[Extracted records]

###

/-! ## Control (R287, R290) -/

/-- The condition of TEST (R290). -/
def Hw.testHolds (h : Hw) (d n cond b : Nat) : Bool :=
  let x := h.rd d R.PMP_X_VALUE n
  let y := h.rd d R.PMP_Y_VALUE n
  let gs := h.rd d R.PMP_GS_VALUE n
  match cond with
  | 0x00 => true
  | 0x01 => bit (h.pumpFlags d n) b
  | 0x02 => !bit (h.pumpFlags d n) b
  | 0x03 => bit x b
  | 0x04 => !bit x b
  | 0x05 => x == 0
  | 0x06 => x != 0
  | 0x07 => x == y
  | 0x08 => x != y
  | 0x09 => decide (x < y)
  | 0x0A => (gs ^^^ x) &&& y == 0
  | 0x0B => (gs ^^^ x) &&& y != 0
  | 0x0C => bit (h.inSample d n) b
  | 0x0D => !bit (h.inSample d n) b
  | 0x0E => h.rd d R.PMP_CNT_LC n == 0
  | _ => h.rd d R.PMP_CNT_LC n != 0

/-- TEST. -/
def pumpTest (d n : Nat) (par : Parity) (h : Hw) : Hw :=
  h.issue d n par (isOp 0x0D) fun a h =>
    h.finish d n (if h.testHolds d n (bits a 11 5) (bits a 6 5) then some (low 6 a) else none)

def execTest (die : Die) (pump : Fin 64) (parity : Parity) (s : State) : Host.Outcome State Fault Refusal :=
  s.onDie die (pumpTest die.val pump.val parity)

/-- COUNT, load from the immediate. -/
def pumpCountLoad (d n : Nat) (par : Parity) (h : Hw) : Hw :=
  h.simple d n par (isForm 0x0E 0) fun a h => h.wr d R.PMP_CNT_LC (low 14 a) n

def execCountLoad (die : Die) (pump : Fin 64) (parity : Parity) (s : State) : Host.Outcome State Fault Refusal :=
  s.onDie die (pumpCountLoad die.val pump.val parity)

/-- COUNT, load from X. -/
def pumpCountLoadX (d n : Nat) (par : Parity) (h : Hw) : Hw :=
  h.simple d n par (isForm 0x0E 1) fun _ h => h.wr d R.PMP_CNT_LC (low 16 (h.rd d R.PMP_X_VALUE n)) n

def execCountLoadX (die : Die) (pump : Fin 64) (parity : Parity) (s : State) : Host.Outcome State Fault Refusal :=
  s.onDie die (pumpCountLoadX die.val pump.val parity)

/-- COUNT, decrement and jump while not 0. -/
def pumpCountDecrement (d n : Nat) (par : Parity) (h : Hw) : Hw :=
  h.issue d n par (isForm 0x0E 2) fun a h =>
    let lc := h.rd d R.PMP_CNT_LC n - 1
    (h.wr d R.PMP_CNT_LC lc n).finish d n (if lc = 0 then none else some (low 6 a))

def execCountDecrement (die : Die) (pump : Fin 64) (parity : Parity) (s : State) : Host.Outcome State Fault Refusal :=
  s.onDie die (pumpCountDecrement die.val pump.val parity)

/-- SIGNAL (R296). -/
def pumpSignal (d n : Nat) (par : Parity) (h : Hw) : Hw := h.simple d n par (isOp 0x0F) fun a h => h.raiseSignal d (low 5 a)

def execSignal (die : Die) (pump : Fin 64) (parity : Parity) (s : State) : Host.Outcome State Fault Refusal :=
  s.onDie die (pumpSignal die.val pump.val parity)

/-- CRC INIT (R292). -/
def pumpCrcInit (d n : Nat) (par : Parity) (h : Hw) : Hw :=
  h.simple d n par (isForm 0x10 0) fun _ h => h.wr d R.PMP_CRCACC_VALUE (h.rd d R.PMP_CRCINIT_VALUE n) n

def execCrcInit (die : Die) (pump : Fin 64) (parity : Parity) (s : State) : Host.Outcome State Fault Refusal :=
  s.onDie die (pumpCrcInit die.val pump.val parity)

/-- CRC FEED (R292). -/
def pumpCrcFeed (d n : Nat) (par : Parity) (h : Hw) : Hw :=
  h.simple d n par (isForm 0x10 1) fun a h =>
    h.crcFeed d n (feedBits (h.pumpSource d n (bits a 10 3)) (bitCount a) (h.on d R.PMP_CRCCFG_REFIN n))

def execCrcFeed (die : Die) (pump : Fin 64) (parity : Parity) (s : State) : Host.Outcome State Fault Refusal :=
  s.onDie die (pumpCrcFeed die.val pump.val parity)

/-- CRC FINAL (R292). -/
def pumpCrcFinal (d n : Nat) (par : Parity) (h : Hw) : Hw :=
  h.simple d n par (isForm 0x10 2) fun _ h =>
    h.wr d R.PMP_X_VALUE (h.rd d R.PMP_CRCACC_VALUE n ^^^ h.rd d R.PMP_CRCXOR_VALUE n) n

def execCrcFinal (die : Die) (pump : Fin 64) (parity : Parity) (s : State) : Host.Outcome State Fault Refusal :=
  s.onDie die (pumpCrcFinal die.val pump.val parity)

/-- STUFF (R287, R291). -/
def pumpStuff (d n : Nat) (par : Parity) (h : Hw) : Hw :=
  h.simple d n par (isOp 0x11) fun a h =>
    let x := h.pump d n
    let x := if bit a 0 then { x with pourRun := 0 } else x
    h.setPump d n (if bit a 1 then { x with gathRun := 0, flag := false, abort := false } else x)
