-- ==== Sys2Proof/Machine/Node.lean ====
section
/-!
DEFINITION. The node states and their transitions (R35 to R41, R624 to R626) with what each does to every block: hub reset
and Night, the exits of Dawn, Safe, Sleep, Dusk, Run; the commands of NOD_CMD.
-/

namespace Sys2Proof.Machine

/-! ## Reset and Night -/

/-- Every hub die resets: what is kept is the part, the sampled straps, the one-time memory, the Night domain (its calendar
running on), the log NVM and the NOR, and the Wellhouse with its field feeds off (R472). -/
def Hw.resetHub (h : Hw) : Hw :=
  let w := h.fieldPower false
  { Hw.init h.part h.grade with
    straps := h.straps, slotNo := h.slotNo, otp := h.otp,
    nightDom := { h.nightDom with cal := h.calendar, calAt := 0 },
    logNvm := h.logNvm, nor := h.nor, wlh := { w.wlh with frameAt := .empty }, freeCtr := h.freeCtr }

/-- Night: power is gone from the hub dies; the entry writes no record (R41). A page of the log NVM that is being written then keeps its
old bytes, which R125 and R492 leave to the device (LOG 106). -/
def Hw.enterNight (h : Hw) : Hw := { h.resetHub with node.state := .night }

/-- Dusk step 6 (R124, R466, R476): PWR_EN low, HS_GATE and store FET off, Night. Whatever caused the Dusk, the FET then waits for the
input to leave its window and re-enter it, as R126 says of NOD_CMD dusk (LOG 341). -/
def Hw.duskEnd (h : Hw) : Hw :=
  let h := h.enterNight
  { h with wlh := { h.wlh with off := true, gate := false, hs := 0, store := false, hold := false } }

/-- Power-good drops (R465, R125): PWR_EN falls, and every die resets into Night. -/
def Hw.powerDrop (h : Hw) : Hw :=
  let h := { h with wlh := { h.wlh with pg := false, store := false } }
  if h.node.state = .night then h else h.enterNight

/-! ## Updates and locks that a state ends -/

/-- Bytes of the staging copy of an update (R573). -/
def Hw.stagedAt (h : Hw) (o n : Nat) : List Byte := (List.range n).map fun k => h.mgt.staged.get 0 (o + k)

/-- A kind 0x05 entry (R579): OP, code, die, old FWVER, and new FWVER and IMGHASH as far as the staged header goes (0 before
it has come). -/
def Hw.updateBody (h : Hw) (op code die : Nat) : LedgerBody :=
  let w := fun i => leNat (h.stagedAt (0x30 + 4 * i) 4)
  ledgerBody 0x05 .loader (op + code * 2 ^ 8 + low 3 die * 2 ^ 16 + h.mgt.oldFw * 2 ^ 32 + leNat (h.stagedAt 0x1C 2) * 2 ^ 48)
    (w 0) (w 1) (w 2) (w 3) (some h.node.owner)

/-- A pair in the blackout of a handover that is given up goes on (R576, R583). -/
def Hw.endBlackout (h : Hw) : Hw := h.eachDie fun d h => if h.rd d R.MGT_STAT_PAIR = 3 then h.wr d R.MGT_STAT_PAIR 1 else h

/-- An open update ends with a code (R579, R583): 1 to 0x0C of MGT_USTAT. -/
def Hw.endUpdate (h : Hw) (code : Nat) : Hw :=
  if h.mgt.isOpen then
    let h := h.endBlackout.stageRequested (h.updateBody 5 code 0)
    let h := { h with mgt := { h.mgt with isOpen := false, staged := .empty, stagedLen := 0, norDone := false, handed := [], readbackFails := 0 } }
    let h := (h.wr 0 R.MGT_USTAT_USTATE 6).wr 0 R.MGT_USTAT_CODE code
    h.report h.node.owner 0x03 .updateEvent code
  else h

/-! ## Run, Safe, Sleep, Dusk -/

/-- Run or Degraded, per NOD_STATE.DEGR. -/
def Hw.runState (h : Hw) : NodeState := if h.flt.present = [] then .run else .degraded

/-- Pumps, CAN controllers and the event engine start (R306, R354, R396). -/
def Hw.startDatapath (h : Hw) : Hw := (((h.autostart).startCans).eachDie fun d h => h.startEngine d).refreshAll

/-- The node enters Safe (R36): safe levels, each block's Safe behaviour. -/
def Hw.enterSafe (h : Hw) (cause : Nat) : Hw :=
  let h := { h.moveTo .safe cause with node.scause := cause }
  h.endTransmissions.safePumps.refreshAll.checkGuar

/-- A resume leaves Safe (R36, R625): the command cause ends. -/
def Hw.leaveSafe (h : Hw) : Hw :=
  let h := { h with node.safeCmd := false }
  (h.moveTo h.runState 2).cansLeaveSafe.refreshAll.checkGuar

/-- The trains' windows close until the first train accepted after Sleep (R159). -/
def Hw.closeTrainWindows (h : Hw) : Hw := h.eachDie fun d h => h.setTrain d { h.train d with windowOpen := false }

/-- The phase trackers go off and the event engine stops on every die (R396). -/
def Hw.phaseOff (h : Hw) : Hw := h.eachDie fun d h => (h.trackersOff d).stopEngine d

/-- The node enters Sleep (R36, R306, R354, R396, R472). -/
def Hw.enterSleep (h : Hw) : Hw :=
  let h := h.moveTo .sleep 3
  let h := { h with node.woken := false, node.wakeTrain := false }
  let h := h.sleepCans.stopPumps.phaseOff.closeTrainWindows
  (if h.wconf R.WLH_FCFG_FSLEEP = 1 then h else h.fieldPower false).refreshAll

/-- The node leaves Sleep at the train after the wake train (R36, R306). -/
def Hw.leaveSleep (h : Hw) : Hw :=
  let h := (h.moveTo h.runState 1).fieldPower true
  (h.eachDie fun d h => h.acquireAll d false).startDatapath

/-- Dusk steps 1 and 2 (R124), and what Dusk ends at once: updates (R583), restores (R600), a freeze where DUSKFRZ = 1
(R529). -/
def Hw.enterDusk (h : Hw) (cause : Nat) : Hw :=
  let h := { h.moveTo .dusk cause with node.duskAt := h.now }
  let h := (h.endTransmissions.stopPumps.phaseOff.closeTrainWindows.fieldPower false).refreshAll
  let h := h.endUpdate 0x0B
  let h := { h with flt.restoreDue := [] }.endLocks
  if (List.range h.dies).any fun d => h.on d R.JRN_CFG_DUSKFRZ && h.on d R.JRN_CFG_EN then h.triggerFreeze ⟨2, 0, 0, 0⟩ else h

/-! ## The exits of Dawn (R86 to R88) -/

/-- SCAUSE of an exit code (R86). -/
def dawnCause (code : Nat) : Nat := if code = 0x0D then 5 else if code = 0x0E then 6 else if code = 0x0F then 7 else 4

/-- The codes whose exit is the ring boot fallback. -/
def fallbackCodes : List Nat := [0x01, 0x02, 0x03, 0x07, 0x08]

/-- A port that is Down trains (R93, R133). -/
def Hw.trainPort (h : Hw) (d p : Nat) : Hw := if h.rd d R.RNG_PSTAT_STATE p = 0 then h.enterTraining d p else h

/-- A ring boot begins (R93): every port trains with default link parameters; SRC reports ring boot, and step 4
is next (R95). -/
def Hw.ringBoot (h : Hw) : Hw :=
  let h := ((h.wr 0 R.NOD_DAWN_SRC 3).wr 0 R.NOD_DAWN_DTR 0).wr 0 R.NOD_DAWN_STEP 4
  let h := { h with dawn := { Dawn.init with ringBoot := true, ringTried := true, replaySel := h.dawn.replaySel } }
  h.eachDie fun d h => iter 4 (fun p h => h.trainPort d p) h

/-- The node enters Quarantine (R35, R86): outputs at the pre-image level, no datapath. -/
def Hw.enterQuarantine (h : Hw) (scause code : Nat) : Hw :=
  let h := { h.moveTo .quarantine code with node.scause := scause }
  (((h.cansOff.phaseOff).eachDie fun d h => iter 64 (fun n h => if h.pumpState d n = 0 then h else h.stopPump d n) h).fieldPower false).refreshAll

/-- A failure ends Dawn or falls back to ring boot (R86 to R88, R108): held configuration discarded, working keys zeroised,
the code and step recorded. -/
def Hw.dawnFail (h : Hw) (code seq : Nat) : Hw :=
  if h.node.state = .dawn then
    let tried := h.dawn.ringTried
    let keep := h.dawn.replaySel
    let h := { h with dawn := { Dawn.init with ringTried := tried, replaySel := keep } }.zeroKeys
    let h := (h.wr 0 R.NOD_DAWNERR_CODE code).wr 0 R.NOD_DAWNERR_SEQ seq
    let h := h.report h.node.owner 0x01 .dawnFailure (code + h.dawnStep * 2 ^ 8 + seq * 2 ^ 16)
    if fallbackCodes.contains code && !tried then (h.wr 0 R.NOD_DAWN_FALLBACK 1).ringBoot
    else h.enterQuarantine (dawnCause code) code
  else h

/-! ## NOD_CMD (R36 to R38, R45, R624, R625) -/

/-- May this origin write this command now (R45, R118)? A reset comes while debug access is open only. -/
def Hw.cmdAllowed (h : Hw) (o : Origin) (cmd : Nat) : Bool :=
  match h.node.state with
  | .night => false
  | .dawn => false
  | .quarantine => o.isManagement && cmd == 5 && h.debugOpen
  | _ => bit (h.cfg.cmdPolicy.getD (cmd - 1) 0) o.code && (cmd != 5 || o.isManagement)

/-- Does a report of this core cycle demand Safe (R40, R600)? Its Safe cause goes before a resume or a sleep. -/
def Hw.safeDemanded (h : Hw) : Bool :=
  h.flt.reports.any fun r => r.cycle == h.now && h.rd r.die R.FLT_CODE_ACTION r.code == 2

/-- Was a command accepted in this core cycle? -/
def Hw.cmdNow (h : Hw) : Bool := h.node.cmdAt == some h.now

/-- The state that the commands of this core cycle meet: the one before the first that was accepted in it (R624). -/
def Hw.cycleState (h : Hw) : NodeState := if h.cmdNow then h.node.cmdFrom else h.node.state

/-- Has the command a transition from the present state (R36, R38, R625)? A reset waits for every TAP to leave EXTEST,
HIGHZ and CLAMP (R79). -/
def Hw.cmdTransition (h : Hw) (cmd : Nat) : Bool :=
  let s := h.cycleState
  match cmd with
  | 1 => s == .run || s == .degraded
  | 2 => s == .safe && !h.node.safeTrains && h.flt.safeCodes.isEmpty && !h.safeDemanded
  | 3 => (s == .run || s == .degraded) && !h.safeDemanded
  | 4 => s == .quarantine || s == .run || s == .degraded || s == .safe || s == .sleep
  | 5 => s == .quarantine && !(List.range h.dies).any fun d => (h.taps.get .init d).inForce
  | _ => false

/-- The order of R624: dusk, enter-Safe, sleep, resume, reset. -/
def cmdRank (cmd : Nat) : Nat := ([4, 1, 3, 2, 5].idxOf cmd)

/-- The other commands of this core cycle: those that the row names, and the one accepted in it. -/
def Hw.cmdOthers (h : Hw) (same : Nat) : List Nat :=
  (List.range 6).filter fun c => decide (1 ≤ c) && (bit same c || (h.cmdNow && h.rd 0 R.NOD_CMD_CMD == c))

/-- Is a command overruled by what else comes in its core cycle (R40, R624): by loss of both feeds, by a Safe cause where it is a
resume or a sleep, by a command that goes before it and has a transition? -/
def Hw.cmdOverruled (h : Hw) (same cmd : Nat) : Bool :=
  (bit same 6 && cmd != 4) || (bit same 0 && (cmd == 2 || cmd == 3)) ||
  (h.cmdOthers same).any fun c => decide (cmdRank c < cmdRank cmd) && h.cmdTransition c

/-- A command is refused, with a record of it, its origin and the state (R38). -/
def Hw.refuseCmd (h : Hw) (cmd : Nat) (o : Origin) : Hw :=
  h.report h.node.owner 0x00 .cmdRefused (cmd + h.node.state.code * 2 ^ 8) o.code

/-- NOD_CMD.CMD reports an accepted command from this core cycle on (R38). -/
def Hw.acceptCmd (h : Hw) (cmd : Nat) : Hw :=
  { (h.wr 0 R.NOD_CMD_CMD cmd) with node := { h.node with cmdAt := some h.now, cmdFrom := h.cycleState } }

/-- A write of a command. One that its origin may not write now is an access violation (R45); one that has no transition is refused
and recorded (R38), whether it may be written or not; of one core cycle the same command acts once (R624). `same` is what else comes
in the core cycle. -/
def nodCmd (cmd d : Nat) (o : Origin) (same : Nat) (act : Hw → Hw) (h : Hw) : Hw :=
  if !h.cmdAllowed o cmd then
    let h := h.violation d o 0xC
    if h.cmdTransition cmd then h else h.refuseCmd cmd o
  else if h.cmdNow && h.rd 0 R.NOD_CMD_CMD == cmd then h
  else if h.cmdTransition cmd && !h.cmdOverruled same cmd then act (h.acceptCmd cmd)
  else h.refuseCmd cmd o

/-- The reset command (R36): Dawn again from its first step, with the straps sampled at power-on reset release; the core
cycle count, which runs from that release (R511), goes on. -/
def Hw.resetCommand (h : Hw) : Hw :=
  let taps := h.taps
  let now := h.now
  let strap := h.regAt (R.NOD_STRAP_BOOT.key 0 0 0)
  let h := { h.resetHub with taps := taps, node.state := .quarantine, now := now, dawn.powerOn := false }
  let h := { h with nightDom.calAt := now }
  (h.setRegAt (R.NOD_STRAP_BOOT.key 0 0 0) strap |>.wr 0 R.NOD_CMD_CMD 5).moveTo .dawn 5

/-- What each command does once it is accepted; Dusk's cause is the command, Safe's the cause 3 of R625. A Safe cause of a dusk's
core cycle is recorded (R40). -/
def commandAct (cmd same : Nat) (h : Hw) : Hw :=
  match cmd with
  | 1 => { h with node.safeCmd := true }.enterSafe 3
  | 2 => h.leaveSafe
  | 3 => h.enterSleep
  | 4 => (whenDo (bit same 0) (fun h => h.report h.node.owner 0x00 .safeCause) h).enterDusk 4
  | 5 => h.resetCommand
  | _ => h

/-- A write of NOD_CMD on a die: 0 and the reserved encodings are ignored and recorded as access violations. -/
def nodCommand (cmd d : Nat) (o : Origin) (same : Nat) (h : Hw) : Hw :=
  if 1 ≤ cmd ∧ cmd ≤ 5 then nodCmd cmd d o same (commandAct cmd same) h else h.violation d o 0xC

/-- NOD_CMD_ENTER_SAFE -/
def execNodCmdEnterSafe (die : Die) (origin : Origin) (same : BitVec 7) (s : State) : Host.Outcome State Fault Refusal :=
  s.onReg die origin 0xC (nodCommand 1 die.val origin same.toNat)

/-- NOD_CMD_RESUME -/
def execNodCmdResume (die : Die) (origin : Origin) (same : BitVec 7) (s : State) : Host.Outcome State Fault Refusal :=
  s.onReg die origin 0xC (nodCommand 2 die.val origin same.toNat)

/-- NOD_CMD_SLEEP -/
def execNodCmdSleep (die : Die) (origin : Origin) (same : BitVec 7) (s : State) : Host.Outcome State Fault Refusal :=
  s.onReg die origin 0xC (nodCommand 3 die.val origin same.toNat)

/-- NOD_CMD_DUSK -/
def execNodCmdDusk (die : Die) (origin : Origin) (same : BitVec 7) (s : State) : Host.Outcome State Fault Refusal :=
  s.onReg die origin 0xC (nodCommand 4 die.val origin same.toNat)

/-- NOD_CMD_RESET -/
def execNodCmdReset (die : Die) (origin : Origin) (same : BitVec 7) (s : State) : Host.Outcome State Fault Refusal :=
  s.onReg die origin 0xC (nodCommand 5 die.val origin same.toNat)

/-- NOD_CMD_RESERVED: a write of 0 or of a reserved encoding is ignored and recorded as an access violation. -/
def execNodCmdReserved (die : Die) (origin : Origin) (_value : BitVec 4) (s : State) : Host.Outcome State Fault Refusal :=
  s.onReg die origin 0xC fun h => h.violation die.val origin 0xC

/-- RING_WAKE (R36): the ring wake listener wakes the node; the next valid train is the wake train. -/
def ringWake (d p : Nat) (h : Hw) : Hw :=
  if h.node.state = .sleep ∧ p ∈ h.attached d then { h with node.woken := true } else h

/-- RING_WAKE -/
def execRingWake (die : Die) (port : Fin 4) (s : State) : Host.Outcome State Fault Refusal :=
  s.onDie die (ringWake die.val port.val)

/-- QUARANTINE_TO_DUSK (R626): the standing report of loss of both feeds takes a quarantined node to Dusk. -/
def quarantineToDusk (h : Hw) : Hw := if h.node.state = .quarantine ∧ h.wlh.bothLost then h.enterDusk 0x61 else h

/-- QUARANTINE_TO_DUSK -/
def execQuarantineToDusk (s : State) : Host.Outcome State Fault Refusal := s.on quarantineToDusk

/-- Dusk ends as soon as everything is copied (R124, R507). -/
def Hw.duskCheck (h : Hw) : Hw := if h.duskCopied then h.duskEnd else h

/-- DUSK_RECORD (R507) -/
def execDuskRecord (count : Nat) (s : State) : Host.Outcome State Fault Refusal := s.on fun h => (duskRecord count h).duskCheck

/-- LOG_NVM_WRITE_DONE (R492, R506, R124) -/
def execLogNvmWriteDone (readback : Option (List Byte)) (s : State) : Host.Outcome State Fault Refusal :=
  s.on fun h => (logNvmWriteDone readback h).duskCheck

/-- DUSK_COPY_LIMIT (R507, R124): 25 ms after Dusk entry copying stops, and Dusk ends. -/
def execDuskCopyLimit (s : State) : Host.Outcome State Fault Refusal :=
  s.on fun h => if h.node.state = .dusk then h.duskEnd else h

/-- INPUT_POWER_LOST (R112): input power lost during Dawn; nothing has been staged and held configuration is lost. -/
def execInputPowerLost (s : State) : Host.Outcome State Fault Refusal :=
  s.on fun h => if h.node.state = .dawn then h.powerDrop else h

/-- PORST_N_ASSERT (R619): every die resets without Dusk; Dawn follows at the next release. -/
def execPorstNAssert (s : State) : Host.Outcome State Fault Refusal := s.on fun h => h.enterNight

end Sys2Proof.Machine
end

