-- ==== Sys2Proof/Machine/Image.lean ====
section
/-!
DEFINITION. The typed records of the image (R100 to R109, R629) and of the chapters that define their payloads: reading a
record, loading it into held configuration, and the checks that make a record content in error. Held configuration is a
package state in which the records checked so far stand loaded; it acts only when END commits it.
-/

namespace Sys2Proof.Machine

/-! ## Records as words (R100, R107) -/

/-- The bytes of words, least significant first (R7). -/
def wordBytes (l : List Word) : List Byte := l.flatMap fun w => leBytes 4 w.toNat

/-- The words of bytes. -/
def bytesWords (l : List Byte) : List Word :=
  (List.range (l.length / 4)).map fun i => BitVec.ofNat 32 (leAt l (4 * i) 4)

/-- LEN of a record, from its type word. -/
def recordLen (ws : List Word) : Nat := bits (ws.headD 0).toNat 16 16

/-- A record whose CRC-32C and LEN are right, with whether its target word's reserved bits are 0 (R100, R107). -/
def parseRecord (ws : List Word) : Option (HeldRec × Bool) :=
  let len := recordLen ws
  let n := len / 4
  let body := ws.take (n + 2)
  if len % 4 = 0 ∧ n + 3 ≤ ws.length ∧ crc32c (wordBytes body) = (ws.getD (n + 2) 0) then
    let w0 := (ws.getD 0 0).toNat
    let w1 := (ws.getD 1 0).toNat
    some (⟨low 16 w0, low 8 w1, bits w1 16 16, (ws.drop 2).take n⟩, bits w1 8 8 == 0)
  else none

/-- SEQ of a record as read. -/
def recordSeq (ws : List Word) : Nat := bits (ws.getD 1 0).toNat 16 16

/-- The first record of a byte stream: its words and the rest; none where the stream does not hold it whole. -/
def takeRecord (bs : List Byte) : Option (List Word × List Byte) :=
  if bs.length < 12 then none
  else
    let n := leAt bs 2 2 / 4 * 4 + 12
    if bs.length < n then none else some (bytesWords (bs.take n), bs.drop n)

/-- The types of R102 that appear at most once, and those that must appear. -/
def onceTypes : List Nat := [0x01, 0x03, 0x18, 0x90]
def requiredTypes : List Nat := [0x01, 0x03, 0x10, 0x18, 0x80]
def recordTypes : List Nat := [0x01, 0x02, 0x03, 0x10, 0x18, 0x20, 0x30, 0x40, 0x50, 0x60, 0x68, 0x70, 0x80, 0x90, 0xFF]

/-- Type known and in order (R102, R107): ascending TYPE, SEQ from 1 rising by 1, no second of a "once" type. -/
def orderOk (held : List HeldRec) (r : HeldRec) : Bool :=
  recordTypes.contains r.typ &&
  (match held.getLast? with
   | none => r.seq == 1
   | some p => r.seq == p.seq + 1 && decide (p.typ ≤ r.typ) && !(p.typ == r.typ && onceTypes.contains r.typ))

/-- Every required type is there (R102). -/
def mandatoryOk (held : List HeldRec) : Bool := requiredTypes.all fun t => held.any fun r => r.typ == t

/-! ## Loading (R104, R105) -/

/-- The dies that a record's DIEMASK selects. -/
def Hw.recDies (h : Hw) (r : HeldRec) : List Nat := (List.range h.dies).filter fun d => bit r.dieMask d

###

→ Work to complete
Please set down exactly the lines running from the one with "def mandatoryOk (held" to the last line of the entries above, both of them included, and no others.

→ The answer
def mandatoryOk (held : List HeldRec) : Bool := requiredTypes.all fun t => held.any fun r => r.typ == t

/-! ## Loading (R104, R105) -/

/-- The dies that a record's DIEMASK selects. -/
def Hw.recDies (h : Hw) (r : HeldRec) : List Nat := (List.range h.dies).filter fun d => bit r.dieMask d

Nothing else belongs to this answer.